Got $6,000, Here Is 1 Cheap Stock To Buy Now
It’s been something of a mystery how a company generating $30 billion in revenue and spitting out $5 billion in operating income is valued at just 2x sales yet that’s precisely the case with PayPal.
Across a host of metrics, PayPal seems like a cheap stock. For example, the price-to-earnings ratio is just 14x, a smidge below the 15x line in the sand that Buffett is largely believed to favor.
And then there’s the growth. On the top line, PayPal is forecast to grow at 8.2% annually over the next 5 years while net income is expected to climb annually at a 6% pace. While these numbers aren’t going to knock your socks off, they do correlate to a PEG ratio of just 0.2, meaning PayPal is trading at rock bottom price-to-earnings ratio when future earnings growth is factored in.
That’s why if you’ve got $6,000 to spare, buying 100 shares of this fintech stock might be just the way to go. But is there a catch?
Key Points
- PayPal, with $30 billion in revenue and $5 billion in operating income, has a low valuation at 2x sales and a 14x price-to-earnings ratio.
- The FinTech leader faces slowing growth, intense competition, regulatory issues, and declining profit margins.
- Despite challenges, PayPal’s low valuation suggests it may be undervalued.
Why Is PayPal So Cheap?
It’s probably fair to say there are four reasons why PayPal is cheap now. The first is that the company’s growth rate has been slowing to the single-digits versus the double-digits to which investors had become accustomed. According to PayPal’s Q1 2024 earnings report, the company posted a revenue of $7.04 billion, up 8% from the previous year, but below the 12-15% growth range observed in earlier years.
PayPal is also subject to much greater competition than in its early days. PayPal’s active accounts grew by 1.5% in Q1 2024, reaching 429 million, indicating that while the user base is growing, it is at a slower pace compared to the competition. Companies like Square, Revolut, and even Stripe are putting pressure on PayPal to innovate and maintain market share.
Regulatory challenges have been a pain point too. In 2023, PayPal was fined $30 million by the Consumer Financial Protection Bureau for mishandling customer funds, highlighting the regulatory risks the company faces.
But perhaps the biggest issue of them all is profit margin pressures. PayPal’s operating margin for Q1 2024 was 19%, down from 21% in the same quarter the previous year, reflecting rising costs and competitive pressures.
So, Is PayPal a Buy?
In spite of the dulling growth rates, poor profit margins and heightened competition, PayPal is a standout buy on one key measure, valuation.
A 5-year discounted cash flow forecast pegs fair value at an astonishing $96 per share. Admittedly that is well above the consensus price target among analysts of $77 per share. Nonetheless, if those analysts are right, PayPal has the potential to climb by 29.2% whereas a discounted cash flow target translates to almost double that.
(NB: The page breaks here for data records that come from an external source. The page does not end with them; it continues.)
-- ==== Sys2Proof/Machine/Lanes.lean ====
section
/-! DEFINITION. The lane unit (Chapter 1): entering FAULTED, offers and their withdrawal, the start of a move, and the
turnaround's end and empty test (Chapter 7), which every end engine returns through. -/

namespace Sys2Proof.Machine

open Sys2Proof

/-! ### Entering FAULTED (R22) -/

/-- R104, R105: the spanning record is a take's record nearest the exit that is still LEAVING, or a give's ENTERING
record. -/
def strandFirst (p : Tote → Bool) : List Tote → List Tote
  | [] => []
  | t :: rest => if p t then { t with state := .stranded } :: rest else t :: strandFirst p rest

/-- The lane with the spanning record of its transfer STRANDED. -/
def Lane.strandSpanning (l : Lane) : Lane :=
  match l.lEnd.hand with
  | some h =>
    match h.kind with
    | .take => { l with queue := strandFirst (·.state == .leaving) l.queue }
    | .give => { l with queue := strandFirst (·.state == .entering) l.queue }
  | none => l

/-- R22 step 2 for the L-end, with R105: its END, and the spanning record of an END STRANDED. -/
def faultLiftEnd (i : LaneId) (s : State) : State :=
  let l := s.lane i
  match l.lBusy, l.lEnd.hand with
  | true, some h =>
    if l.tracker.span then (appendFrame (s.liftEndFrame i .stranded h) s).modLane i Lane.strandSpanning
    else appendFrame (s.liftEndFrame i .faulted h) s
  | _, _ => s

/-- R22 step 2 for the S-end. -/
def faultShuttleEnd (i : LaneId) (s : State) : State :=
  let l := s.lane i
  match l.sBusy, l.sEnd.hand with
  | true, some h =>
    appendFrame (s.shuttleEndFrame i (if l.blocked .sSill then .stranded else .faulted) h) s
  | _, _ => s

/-- R22 steps 3 and 4 for one record: OFFERED becomes SEATED, LEAVING and MOVING follow the stop eye of their position,
and ENTERING is STRANDED (or, in `faultDrops`, removed) by the sill of the entry end. -/
def Lane.faultRecord (l : Lane) (t : Tote) : Tote :=
  match t.state with
  | .offered => t.seat
  | .leaving | .moving => if l.stopBlocked t.pos then t.seat else { t with state := .stranded }
  | .entering => if l.blocked l.entrySill then { t with state := .stranded } else t
  | .seated | .stranded => t

/-- R22 step 4: the records removed, ENTERING with the sill of the entry end clear. -/
def Lane.faultDrops (l : Lane) (t : Tote) : Bool := t.state == .entering && !l.blocked l.entrySill

/-- R22 step 5, R141: a turnaround in progress is cancelled with a REPLY to the TURN that was accepted. -/
def cancelTurnaround (i : LaneId) (s : State) : State :=
  match (s.lane i).turnaround with
  | some _ =>
    (appendFrame (s.replyFrame i .shuttleEnd .turn .outOfService 0 none) s).modLane i fun l =>
      { l with turnaround := none }
  | none => s

/-- R22: the lane enters FAULTED, in its seven steps. -/
def enterFaulted (i : LaneId) (s : State) : State :=
  let s1 := s.modLane i fun l => { l.stopZones with move := none, moveTimer := none }
  let s2 := faultShuttleEnd i (faultLiftEnd i s1)
  let s3 := s2.modLane i fun l => l.sIdle.lIdle
  let l := s3.lane i
  let s4 := (removeRecords i l.faultDrops s3).modLane i fun m => m.mapQueue l.faultRecord
  let s5 := cancelTurnaround i s4
  s5.modLane i fun m => { m.stopTracker with state := .faulted }

/-- A block of the lane raises a lane fault (R22, R23, R163): the occurrence is on its way to the fault log, and the lane unit
takes the fault, by R22 unless the lane is FAULTED already. -/
def raiseLaneFault (b : LaneBlock) (i : LaneId) (k : FaultKind) (tote : Option ToteId) (s : State) : State :=
  let raised := raiseOccurrence (.ofLane b i) (s.laneOccurrence k i tote) s
  match (s.lane i).state with
  | .running | .draining | .turning => enterFaulted i raised
  | .faulted | .disabled => raised

/-! ### The start of a move (R13-R15) -/

/-- R13 condition 5: the record a move would carry, the SEATED one nearest the exit whose next position is free. -/
def Lane.moveCandidate (l : Lane) : Option Tote :=
  l.queue.find? fun t => t.state == .seated && t.pos != l.exitPos && l.free (l.nextPos t.pos)

/-- R15: the lane with the move of a record begun, both zones at the flow command. -/
def Lane.beginMove (l : Lane) (t : Tote) (moveTime : Nat) : Lane :=
  let dst := l.nextPos t.pos
  let moving := l.mapQueue fun r => if r.pos = t.pos then { r with state := .moving, pos := dst } else r
  { (moving.setZone t.pos (flowOf l.dir)).setZone dst (flowOf l.dir) with
    move := some { src := t.pos, dst := dst, vacated := false }
    moveTimer := some moveTime }

/-- R13, R14: evaluates the start of a move. -/
def evalMove (i : LaneId) (s : State) : State :=
  let l := s.lane i
  if l.move.isNone && l.flowing && !l.effHold && s.active then
    match l.moveCandidate with
    | some t =>
      if l.stopBlocked (l.nextPos t.pos) then raiseLaneFault .laneUnit i .phantom none s
      else s.setLane i (l.beginMove t (s.conf i).moveTime)
    | none => s
  else s

/-! ### Offers (R73, R85, R86) -/

/-- R85 conditions 4, 6 and 7, less the hold: the lane flows, the node is up and the partner is available. -/
def State.mayOffer (s : State) (i : LaneId) (p : Partner) : Bool :=
  (s.lane i).flowing && s.active && s.available (partnerPeer i p)

/-- R85: evaluates the head offer of a lift-end engine. -/
def evalHead (i : LaneId) (s : State) : State :=
  let l := s.lane i
  match l.lEnd.head, l.recordAt (l.n - 1) with
  | none, some t =>
    if l.dir == .outward && t.state == .seated && t.eligible
        && (l.lEnd.state == .idle || l.lEnd.state == .offering) && s.mayOffer i .lift then
      if l.effHold then s.modLane i fun m => { m with lLatch := true }
      else
        appendFrame (s.offerFrame i .liftEnd .head t.lateFlag t)
          (s.modLane i fun m =>
            { m.mark (l.n - 1) .offered with
              lEnd := { m.lEnd with state := .offering, head := some ⟨t.id⟩ } })
    else s
  | _, _ => s

/-- R86: evaluates the second offer, while a head offer stands. -/
def evalSecond (i : LaneId) (s : State) : State :=
  let l := s.lane i
  match l.lEnd.head, l.lEnd.second, l.recordAt (l.n - 2) with
  | some _, none, some t =>
    if t.state == .seated && t.eligible && s.mayOffer i .lift then
      if l.effHold then s.modLane i fun m => { m with lLatch := true }
      else
        appendFrame (s.offerFrame i .liftEnd .second t.lateFlag t)
          (s.modLane i fun m =>
            { m.mark (l.n - 2) .offered with lEnd := { m.lEnd with second := some ⟨t.id⟩ } })
    else s
  | _, _, _ => s

/-- The lift-end engine evaluates its offers, the head first (R85, R86). -/
def evalLift (i : LaneId) (s : State) : State := evalSecond i (evalHead i s)

/-- R73: the shuttle-end engine evaluates an offer. -/
def evalShuttle (i : LaneId) (s : State) : State :=
  let l := s.lane i
  match l.recordAt 0 with
  | some t =>
    if l.dir == .inward && t.state == .seated && l.sEnd.state == .idle && s.mayOffer i .shuttle then
      if l.effHold then s.modLane i fun m => { m with sLatch := true }
      else
        appendFrame (s.offerFrame i .shuttleEnd .head false t)
          (s.modLane i fun m =>
            { m.mark 0 .offered with sEnd := { m.sEnd with state := .offering, offer := some ⟨t.id⟩ } })
    else s
  | none => s

/-- R10: a record SEATED at the exit or next to it is announced to the end engine at the exit end. The shuttle-end
engine evaluates only for position 0, as R73 lists (log entry 22). -/
def announceSeated (i : LaneId) (k : Nat) (s : State) : State :=
  let l := s.lane i
  match l.dir with
  | .outward => if k = l.n - 1 ∨ k = l.n - 2 then evalLift i s else s
  | .inward => if k = 0 then evalShuttle i s else s

/-! ### Withdrawing offers (R75, R88) -/

/-- R88: the head offer is withdrawn and a standing second with it, the head's WITHDRAW first. -/
def withdrawLift (i : LaneId) (s : State) : State :=
  let l := s.lane i
  match l.lEnd.head with
  | some h =>
    let s1 := appendFrame (s.withdrawFrame i .liftEnd .head h.id) s
    let s2 :=
      match l.lEnd.second with
      | some o => appendFrame (s.withdrawFrame i .liftEnd .second o.id) s1
      | none => s1
    s2.modLane i fun m => (m.mapQueue Tote.unoffer).lIdle
  | none => s

/-- R88: only the second offer is withdrawn, and the engine stays OFFERING. -/
def withdrawSecond (i : LaneId) (s : State) : State :=
  let l := s.lane i
  match l.lEnd.second with
  | some o =>
    (appendFrame (s.withdrawFrame i .liftEnd .second o.id) s).modLane i fun m =>
      { m.mapQueue (fun t => if t.pos = m.n - 2 then t.unoffer else t) with
        lEnd := { m.lEnd with second := none } }
  | none => s

/-- R75: the shuttle-end offer is withdrawn. -/
def withdrawShuttle (i : LaneId) (s : State) : State :=
  match (s.lane i).sEnd.offer with
  | some o =>
    (appendFrame (s.withdrawFrame i .shuttleEnd .head o.id) s).modLane i fun m => (m.mapQueue Tote.unoffer).sIdle
  | none => s

/-! ### The end of a turnaround, and the empty test (R135, R138, R21) -/

/-- The stop eyes of the lane's positions. -/
def Lane.anyStopBlocked (l : Lane) : Bool := (List.range l.n).any l.stopBlocked

/-- R21: the eyes are examined as the lane leaves TURNING. -/
def examineEyes (i : LaneId) (s : State) : State :=
  let l := s.lane i
  if l.blocked .sSill || l.blocked .lSill then raiseLaneFault .laneUnit i .sillBlocked none s
  else if l.anyStopBlocked then raiseLaneFault .laneUnit i .phantom none s
  else s

/-- R138: the turnaround ends, in its six steps. -/
def endTurnaround (i : LaneId) (o : TurnOutcome) (s : State) : State :=
  let l := s.lane i
  match l.turnaround with
  | some t =>
    let dir := if o = .turned then t.asked else l.dir
    let s1 := s.setLane i { l with turnaround := none, dir := dir, state := .running }
    let s2 := if l.state = .turning then examineEyes i s1 else s1
    let s3 := appendFrame (s2.turnedFrame i dir o) s2
    if (s3.lane i).state = .running then evalLift i (evalShuttle i (evalMove i s3)) else s3
  | none => s

/-- R135: the empty test. A DRAINING lane found empty with both ends IDLE enters TURNING, and PROPOSE goes to the other
partner, or the turnaround ends with TIMEOUT where that partner is ABSENT or LOST. It ends so too where the lane is found empty
by the lapse of an end as the hold sets: DESIGN CHOICE (log entry 45) where R139 says HELD. -/
def emptyTest (i : LaneId) (s : State) : State :=
  let l := s.lane i
  match l.turnaround with
  | some t =>
    if l.state == .draining && l.queue.isEmpty && l.endsIdle then
      let s1 := s.setLane i { l with state := .turning, turnaround := some { t with drainTimer := none } }
      match (s.peer (partnerPeer i t.requester.other)).state with
      | .present | .late =>
        (appendFrame (s1.proposeFrame i t.asked) s1).modLane i fun m =>
          { m with turnaround := some { t with drainTimer := none, pending := true, turnTimer := some s.settings.turnTime } }
      | .absent | .lost => endTurnaround i .timeout s1
    else s
  | none => s

/-! ### An end's return to IDLE (R20, R63, R84, log entry 8) -/

/-- R20: the sill is tested as an end returns to IDLE while the lane is RUNNING or DRAINING. -/
def sillTest (i : LaneId) (e : LaneEnd) (s : State) : State :=
  let l := s.lane i
  if l.flowing && l.blocked (sillOf e) then raiseLaneFault .laneUnit i .sillBlocked none s else s

/-- What follows the lift-end engine's return to IDLE (R84, R102). -/
def liftReturned (i : LaneId) (s : State) : State :=
  evalLift i (evalMove i (emptyTest i (sillTest i .liftEnd s)))

/-- What follows the shuttle-end engine's return to IDLE (R63). -/
def shuttleReturned (i : LaneId) (s : State) : State :=
  evalShuttle i (evalMove i (emptyTest i (sillTest i .shuttleEnd s)))

end Sys2Proof.Machine
end

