-- ==== Sys2Proof/Machine/Core.lean ====
section
/-! DEFINITION. The machine the host runs. -/

/-- The 3240 as the host runs it. -/
def Sys2Proof.core : Host.Core :=
  { State := Sys2Proof.Machine.State
    Fault := Sys2Proof.Machine.Fault
    Refusal := Sys2Proof.Machine.Refusal
    step := Sys2Proof.Machine.step
    reset := Sys2Proof.Machine.State.reset }
end

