/-- OFFER of a slot: bit 3 of byte 1 is the late flag, byte 6 the group, and the seq/length word has bit 15 set for a LONG
tote. A record that is not GROUPED carries group 0 and seq 0. -/
def wireOffer (s : State) (i : LaneId) (e : LaneEnd) (slot : Byte) (late : Bool) (r : Tote) : Frame :=
  let (group, seq) : Byte × Nat := match r.kind with | .grouped g q => (g, q.toNat) | _ => (0, 0)
  { cls := if e = .liftEnd then 1 else 2, src := s.wireSource, code := 0x08
    payload := [s.wireLevel, wireLane i + wireEnd e + 4 * slot + (if late then 8 else 0)] ++ wireId r.id
      ++ [group, BitVec.ofNat 8 (seq / 256 + if r.len = .long then 128 else 0), BitVec.ofNat 8 (seq % 256)] }

/-- R87: the late flag of a record's offer. -/
def lateNow (r : Tote) : Bool := r.cls == some .late || r.cls == some .duplicate

/-- R57: a record's class allows an offer. -/
def mayLeave (r : Tote) : Bool :=
  match r.cls with
  | some c => c != .ahead && c != .unknownGroup
  | none => false

/-- FAULT NOTICE: the kind's number, its class (0 lane, 1 advisory, 2 link), the lane and the tote id. -/
def wireNotice (s : State) (o : Occurrence) : Frame :=
  let number := (faultIndex o.kind).val + 1
  { cls := 5, src := s.wireSource, code := 0x28
    payload := [BitVec.ofNat 8 number, if number ≤ 13 then 0 else if number ≤ 24 then 1 else 2,
        (match o.lane with | some .lane0 => 0 | some .lane1 => 1 | none => 255)] ++ wireId o.tote }

/-- GO: byte 2 is 0 for TAKE and 1 for GIVE, byte 3 the count. -/
def wireGo (s : State) (i : LaneId) (kind count : Byte) : Frame :=
  { cls := 1, src := s.wireSource, code := 0x10, payload := [s.wireLevel, wireLane i, kind, count] }

/-- A direction's code. -/
def wireDir : Dir → Byte
  | .outward => 0
  | .inward => 1

/-- TURNED: byte 2 is the direction, byte 3 the outcome. -/
def wireTurned (s : State) (i : LaneId) (d : Dir) (outcome : Byte) : Frame :=
  { cls := 2, src := s.wireSource, code := 0x17, payload := [s.wireLevel, wireLane i, wireDir d, outcome] }

/-- PROPOSE. -/
def wirePropose (s : State) (i : LaneId) (d : Dir) : Frame :=
  { cls := 2, src := s.wireSource, code := 0x15, payload := [s.wireLevel, wireLane i, wireDir d] }

/-- FAULT REPORT. -/
def wireReport (s : State) (payload : List Byte) : Frame :=
  { cls := 5, src := s.wireSource, code := 0x29, payload := payload }

/-- R186: a lane state's code. -/
def wireState : LaneState → Nat
  | .disabled => 0
  | .running => 1
  | .draining => 2
  | .turning => 3
  | .faulted => 4

/-- A flag at a place of a byte, as a number. -/
def lit (b : Bool) (place : Nat) : Nat := if b then 2 ^ place else 0

/-- R186: a lane's five bytes of the BEACON. A DISABLED lane shows its holds alone. -/
def wireBeaconLane (s : State) (l : Lane) : List Byte :=
  let fitted : Bool := l.state != .disabled
  let holds (k : Nat) : Bool := l.queue.any fun r => r.pos == k
  let busy (e : EndState) : Bool := e == .reserved || e == .transfer
  let activity := lit l.move.isSome 0 + lit (busy l.sEnd.state) 1 + lit (busy l.lEnd.state) 2 + lit l.tracker.span 3
    + lit l.tracker.untracked 4 + lit l.turnaround.isSome 5
  let places := lit (holds 0) 0 + lit (holds 1) 1 + lit (holds 2) 2 + lit (holds 3) 3 + 16 * (l.n - l.queue.length)
  let head : Nat := match l.queue.head?.bind (·.id) with | some id => id.toNat % 65536 | none => 65535
  [BitVec.ofNat 8 (wireState l.state + lit (fitted && l.dir == .inward) 3 + lit l.laneHold 4 + lit s.levelHold 5
      + lit (!s.holders.isEmpty || s.overflow) 6),
   BitVec.ofNat 8 (if fitted then activity else 0), BitVec.ofNat 8 (if fitted then places else 0)]
    ++ (if fitted then [BitVec.ofNat 8 (head / 256), BitVec.ofNat 8 (head % 256)] else [255, 255])

/-- R186: the node's own BEACON, its first bit set once the node is RUNNING. -/
def wireBeacon (s : State) (running : Bool) : Frame :=
  { cls := 6, src := s.wireSource, code := 0x01
    payload := [BitVec.ofNat 8 (lit running 0 + lit s.log.first.isSome 1 + lit s.defaulted 2),
        BitVec.ofNat 8 s.holders.length ||| (if s.overflow then 16 else 0)]
      ++ wireBeaconLane s s.lane0 ++ wireBeaconLane s s.lane1 }

/-- A lane's lift: node 1 or node 2. -/
def liftNode : LaneId → NodeId
  | .lane0 => 1
  | .lane1 => 2

/-- The level's shuttle: node 64 plus the own level. -/
def State.shuttleNode (s : State) : NodeId := BitVec.ofNat 7 (64 + s.straps.level.toNat)

/-! ### The table of R179 -/

/-- A row: the code, the class (none where payload byte 1 names the end), the lengths, whether a block of this 3240 owns the
kind, and whether payload byte 0 is a level (R181). -/
structure FrameRow where
  code : BitVec 6
  cls : Option (BitVec 3)
  lens : List Nat
  owned : Bool
  levelled : Bool
  deriving DecidableEq, Repr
In addition, management has been engaged in buying back shares, a real tailwind for the stock that provides support underneath. Last year, the company repurchased $5 billion alone at an average price of $67 per share, well above the current price. Or in other words, if they thought $67 per share was a steal last year, investors today are really getting a bargain with the stock down approximately another $10 per share.
In addition, sentiment is moving in favor of PayPal too with 8 analysts upgrading their earnings estimates for the upcoming quarter. Put all those into the mix and you end up with a stock that just might be too cheap to ignore.